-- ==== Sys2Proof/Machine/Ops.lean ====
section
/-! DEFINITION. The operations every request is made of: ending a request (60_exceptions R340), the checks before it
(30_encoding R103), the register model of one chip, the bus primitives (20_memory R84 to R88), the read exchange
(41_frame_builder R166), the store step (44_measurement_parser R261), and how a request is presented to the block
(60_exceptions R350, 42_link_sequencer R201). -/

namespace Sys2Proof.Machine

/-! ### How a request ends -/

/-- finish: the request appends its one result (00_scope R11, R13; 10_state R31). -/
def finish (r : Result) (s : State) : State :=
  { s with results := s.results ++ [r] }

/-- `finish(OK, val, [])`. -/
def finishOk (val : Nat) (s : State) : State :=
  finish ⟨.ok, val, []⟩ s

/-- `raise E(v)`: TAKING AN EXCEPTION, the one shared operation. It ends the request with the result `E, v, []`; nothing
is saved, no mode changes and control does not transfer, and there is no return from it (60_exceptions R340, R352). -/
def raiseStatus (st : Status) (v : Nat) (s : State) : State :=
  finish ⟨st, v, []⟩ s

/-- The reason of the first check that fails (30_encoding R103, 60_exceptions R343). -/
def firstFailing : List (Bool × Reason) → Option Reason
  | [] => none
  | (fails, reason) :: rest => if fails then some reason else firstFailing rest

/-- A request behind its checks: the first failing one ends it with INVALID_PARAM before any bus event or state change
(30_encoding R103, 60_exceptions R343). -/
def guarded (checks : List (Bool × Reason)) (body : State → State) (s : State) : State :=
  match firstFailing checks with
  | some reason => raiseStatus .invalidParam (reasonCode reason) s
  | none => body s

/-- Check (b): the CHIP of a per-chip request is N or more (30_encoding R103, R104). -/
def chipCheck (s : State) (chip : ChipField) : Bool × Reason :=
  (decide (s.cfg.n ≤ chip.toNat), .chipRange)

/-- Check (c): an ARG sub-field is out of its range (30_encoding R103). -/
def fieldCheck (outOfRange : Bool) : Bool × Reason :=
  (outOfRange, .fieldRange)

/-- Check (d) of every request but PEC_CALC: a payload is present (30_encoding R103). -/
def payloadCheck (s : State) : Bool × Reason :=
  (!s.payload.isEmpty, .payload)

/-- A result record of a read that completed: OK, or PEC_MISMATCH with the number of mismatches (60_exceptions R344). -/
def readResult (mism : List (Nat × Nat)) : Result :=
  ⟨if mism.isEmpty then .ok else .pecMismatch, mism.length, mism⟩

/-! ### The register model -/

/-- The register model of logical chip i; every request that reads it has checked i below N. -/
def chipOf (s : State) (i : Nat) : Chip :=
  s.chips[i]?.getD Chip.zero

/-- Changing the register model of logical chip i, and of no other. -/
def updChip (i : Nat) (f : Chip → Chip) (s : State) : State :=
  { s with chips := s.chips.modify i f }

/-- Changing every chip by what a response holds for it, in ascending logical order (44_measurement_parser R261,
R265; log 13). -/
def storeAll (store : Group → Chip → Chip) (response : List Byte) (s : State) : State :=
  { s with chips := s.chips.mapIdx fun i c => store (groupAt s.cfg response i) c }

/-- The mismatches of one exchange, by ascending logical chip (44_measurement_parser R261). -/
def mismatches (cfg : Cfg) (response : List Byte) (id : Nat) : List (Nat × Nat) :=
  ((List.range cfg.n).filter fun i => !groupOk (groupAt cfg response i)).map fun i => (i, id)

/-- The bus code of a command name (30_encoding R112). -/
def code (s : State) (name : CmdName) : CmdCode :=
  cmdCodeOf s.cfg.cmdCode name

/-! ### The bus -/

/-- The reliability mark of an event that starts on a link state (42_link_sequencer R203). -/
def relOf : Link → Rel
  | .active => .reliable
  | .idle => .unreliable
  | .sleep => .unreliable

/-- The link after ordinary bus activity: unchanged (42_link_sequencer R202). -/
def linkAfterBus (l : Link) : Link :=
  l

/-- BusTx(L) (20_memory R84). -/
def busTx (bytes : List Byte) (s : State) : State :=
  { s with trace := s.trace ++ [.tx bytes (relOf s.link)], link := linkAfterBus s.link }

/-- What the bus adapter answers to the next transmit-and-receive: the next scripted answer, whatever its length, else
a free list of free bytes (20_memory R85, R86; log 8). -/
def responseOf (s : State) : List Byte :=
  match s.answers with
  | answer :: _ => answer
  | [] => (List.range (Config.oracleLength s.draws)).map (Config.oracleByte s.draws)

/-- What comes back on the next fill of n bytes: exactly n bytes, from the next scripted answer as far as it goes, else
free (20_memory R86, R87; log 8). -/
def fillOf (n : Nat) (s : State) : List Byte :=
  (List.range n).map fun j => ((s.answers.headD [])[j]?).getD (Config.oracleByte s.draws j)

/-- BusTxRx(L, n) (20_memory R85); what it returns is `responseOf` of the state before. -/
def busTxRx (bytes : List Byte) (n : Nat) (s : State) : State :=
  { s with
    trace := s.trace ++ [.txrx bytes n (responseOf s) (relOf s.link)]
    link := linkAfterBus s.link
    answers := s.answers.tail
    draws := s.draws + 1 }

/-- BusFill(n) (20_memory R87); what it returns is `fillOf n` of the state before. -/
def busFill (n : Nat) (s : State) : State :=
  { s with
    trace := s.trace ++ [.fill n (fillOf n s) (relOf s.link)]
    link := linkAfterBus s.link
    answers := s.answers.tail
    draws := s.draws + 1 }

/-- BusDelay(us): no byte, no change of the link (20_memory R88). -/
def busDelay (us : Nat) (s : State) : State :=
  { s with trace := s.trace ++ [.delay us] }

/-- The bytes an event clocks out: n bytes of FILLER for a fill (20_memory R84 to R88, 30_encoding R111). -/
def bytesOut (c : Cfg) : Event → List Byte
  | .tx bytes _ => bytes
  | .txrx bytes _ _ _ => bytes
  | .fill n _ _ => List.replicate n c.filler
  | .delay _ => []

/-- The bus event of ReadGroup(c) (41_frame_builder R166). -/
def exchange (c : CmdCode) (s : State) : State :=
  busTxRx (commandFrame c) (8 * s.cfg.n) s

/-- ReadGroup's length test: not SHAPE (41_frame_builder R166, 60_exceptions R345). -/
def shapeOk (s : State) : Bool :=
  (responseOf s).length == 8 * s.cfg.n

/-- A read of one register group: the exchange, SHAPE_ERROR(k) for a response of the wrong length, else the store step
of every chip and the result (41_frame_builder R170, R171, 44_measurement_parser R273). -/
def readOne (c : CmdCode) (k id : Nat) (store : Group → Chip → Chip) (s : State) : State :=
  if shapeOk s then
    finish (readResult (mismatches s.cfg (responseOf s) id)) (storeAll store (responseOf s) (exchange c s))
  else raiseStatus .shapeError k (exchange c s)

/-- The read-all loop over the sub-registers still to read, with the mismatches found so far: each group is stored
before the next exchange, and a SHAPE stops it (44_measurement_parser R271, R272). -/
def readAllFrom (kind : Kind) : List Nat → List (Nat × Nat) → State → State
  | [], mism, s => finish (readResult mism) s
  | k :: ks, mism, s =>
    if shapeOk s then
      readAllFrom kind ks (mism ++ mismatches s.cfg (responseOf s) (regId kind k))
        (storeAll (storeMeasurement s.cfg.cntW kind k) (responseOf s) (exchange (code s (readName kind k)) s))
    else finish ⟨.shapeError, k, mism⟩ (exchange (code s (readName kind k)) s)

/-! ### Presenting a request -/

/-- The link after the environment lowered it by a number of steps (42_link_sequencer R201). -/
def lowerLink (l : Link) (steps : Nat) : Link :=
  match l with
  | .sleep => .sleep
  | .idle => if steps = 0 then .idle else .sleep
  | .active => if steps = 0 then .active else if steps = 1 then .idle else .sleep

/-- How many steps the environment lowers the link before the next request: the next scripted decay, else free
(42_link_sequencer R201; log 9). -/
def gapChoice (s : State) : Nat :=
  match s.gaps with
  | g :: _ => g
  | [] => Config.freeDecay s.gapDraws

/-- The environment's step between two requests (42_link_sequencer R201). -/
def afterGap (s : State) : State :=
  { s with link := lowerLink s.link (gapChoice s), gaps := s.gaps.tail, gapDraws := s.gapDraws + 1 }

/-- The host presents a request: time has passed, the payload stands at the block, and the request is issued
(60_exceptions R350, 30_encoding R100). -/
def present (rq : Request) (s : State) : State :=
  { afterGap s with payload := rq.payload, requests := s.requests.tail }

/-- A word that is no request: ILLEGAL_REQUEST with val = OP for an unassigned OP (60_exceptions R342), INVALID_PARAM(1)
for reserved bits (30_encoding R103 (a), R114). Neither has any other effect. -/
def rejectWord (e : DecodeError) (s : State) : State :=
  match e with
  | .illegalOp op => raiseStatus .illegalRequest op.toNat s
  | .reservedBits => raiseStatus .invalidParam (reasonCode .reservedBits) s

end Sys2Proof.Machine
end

_Work to be completed_
For this task, write out exactly the lines of the entries above, starting at the line with "def relOf : Link → Rel" and ending at the line with "its length, else", both included, and no others.

_Answer below_
def relOf : Link → Rel
  | .active => .reliable
  | .idle => .unreliable
  | .sleep => .unreliable

/-- The link after ordinary bus activity: unchanged (42_link_sequencer R202). -/
def linkAfterBus (l : Link) : Link :=
  l

/-- BusTx(L) (20_memory R84). -/
def busTx (bytes : List Byte) (s : State) : State :=
  { s with trace := s.trace ++ [.tx bytes (relOf s.link)], link := linkAfterBus s.link }

/-- What the bus adapter answers to the next transmit-and-receive: the next scripted answer, whatever its length, else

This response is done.